(DATA SUPPLIED Opens)

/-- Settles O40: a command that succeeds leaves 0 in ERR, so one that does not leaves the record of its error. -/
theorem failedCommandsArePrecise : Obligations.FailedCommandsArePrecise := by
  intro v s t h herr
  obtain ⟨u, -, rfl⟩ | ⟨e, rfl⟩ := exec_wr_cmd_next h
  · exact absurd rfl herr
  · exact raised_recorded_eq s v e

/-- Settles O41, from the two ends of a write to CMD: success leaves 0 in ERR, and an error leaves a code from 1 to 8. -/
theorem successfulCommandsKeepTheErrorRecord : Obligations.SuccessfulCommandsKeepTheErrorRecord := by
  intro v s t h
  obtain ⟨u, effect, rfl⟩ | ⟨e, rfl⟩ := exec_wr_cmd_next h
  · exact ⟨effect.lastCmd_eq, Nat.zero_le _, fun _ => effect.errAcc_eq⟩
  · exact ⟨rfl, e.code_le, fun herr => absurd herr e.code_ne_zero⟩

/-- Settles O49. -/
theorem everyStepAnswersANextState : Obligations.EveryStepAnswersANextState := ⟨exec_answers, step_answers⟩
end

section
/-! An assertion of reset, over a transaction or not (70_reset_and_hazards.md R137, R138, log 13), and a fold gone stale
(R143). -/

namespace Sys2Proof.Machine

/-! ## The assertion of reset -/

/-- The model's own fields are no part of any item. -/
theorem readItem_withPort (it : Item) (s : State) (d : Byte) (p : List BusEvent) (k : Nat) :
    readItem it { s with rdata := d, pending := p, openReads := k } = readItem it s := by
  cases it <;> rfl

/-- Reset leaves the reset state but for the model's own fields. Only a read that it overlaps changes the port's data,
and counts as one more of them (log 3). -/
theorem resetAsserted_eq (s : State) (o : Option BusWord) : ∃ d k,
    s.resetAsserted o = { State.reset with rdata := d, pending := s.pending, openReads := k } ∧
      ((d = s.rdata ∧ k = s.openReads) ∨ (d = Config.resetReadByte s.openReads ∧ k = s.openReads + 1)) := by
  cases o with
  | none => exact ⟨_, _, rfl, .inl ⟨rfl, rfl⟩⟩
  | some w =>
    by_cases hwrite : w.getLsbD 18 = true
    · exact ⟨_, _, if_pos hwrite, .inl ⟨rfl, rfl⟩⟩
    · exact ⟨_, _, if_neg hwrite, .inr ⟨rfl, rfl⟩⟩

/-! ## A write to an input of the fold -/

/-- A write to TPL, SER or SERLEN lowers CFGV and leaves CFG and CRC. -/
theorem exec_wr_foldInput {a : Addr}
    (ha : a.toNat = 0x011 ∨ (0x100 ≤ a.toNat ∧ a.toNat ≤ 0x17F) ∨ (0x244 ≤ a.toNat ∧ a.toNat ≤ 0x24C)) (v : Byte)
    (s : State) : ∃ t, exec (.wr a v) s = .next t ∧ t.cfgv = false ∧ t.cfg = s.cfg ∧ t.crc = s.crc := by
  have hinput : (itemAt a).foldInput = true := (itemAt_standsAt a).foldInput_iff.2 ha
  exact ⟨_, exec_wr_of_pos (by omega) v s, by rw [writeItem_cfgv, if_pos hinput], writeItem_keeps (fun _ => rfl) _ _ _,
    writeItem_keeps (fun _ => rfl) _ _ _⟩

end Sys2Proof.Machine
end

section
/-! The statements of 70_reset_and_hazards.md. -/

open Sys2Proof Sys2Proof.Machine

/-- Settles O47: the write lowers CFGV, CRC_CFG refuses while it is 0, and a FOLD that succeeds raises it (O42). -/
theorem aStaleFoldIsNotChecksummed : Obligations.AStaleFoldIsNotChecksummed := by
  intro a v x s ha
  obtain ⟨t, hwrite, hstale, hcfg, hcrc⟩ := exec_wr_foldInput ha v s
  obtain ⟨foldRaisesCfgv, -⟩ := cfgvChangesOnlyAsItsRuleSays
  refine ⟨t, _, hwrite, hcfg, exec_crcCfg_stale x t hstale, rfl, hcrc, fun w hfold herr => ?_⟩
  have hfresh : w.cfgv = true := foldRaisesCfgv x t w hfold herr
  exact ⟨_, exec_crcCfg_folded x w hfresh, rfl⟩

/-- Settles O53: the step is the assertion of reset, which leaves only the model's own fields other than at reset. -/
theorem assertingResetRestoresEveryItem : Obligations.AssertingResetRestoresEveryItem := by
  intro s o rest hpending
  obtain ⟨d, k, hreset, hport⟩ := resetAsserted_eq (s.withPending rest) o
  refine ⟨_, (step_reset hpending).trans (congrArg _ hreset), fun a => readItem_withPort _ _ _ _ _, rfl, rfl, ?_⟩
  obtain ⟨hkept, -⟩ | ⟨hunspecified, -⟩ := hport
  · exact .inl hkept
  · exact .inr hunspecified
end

(DATA SUPPLIED Closes)

*EXERCISE PROMPT:* Would you return each line of the material above, unchanged, from the first one through the line where "absurd rfl herr" appears?

*EXPECTED ANSWER:*
/-- Settles O40: a command that succeeds leaves 0 in ERR, so one that does not leaves the record of its error. -/
theorem failedCommandsArePrecise : Obligations.FailedCommandsArePrecise := by
  intro v s t h herr
  obtain ⟨u, -, rfl⟩ | ⟨e, rfl⟩ := exec_wr_cmd_next h
  · exact absurd rfl herr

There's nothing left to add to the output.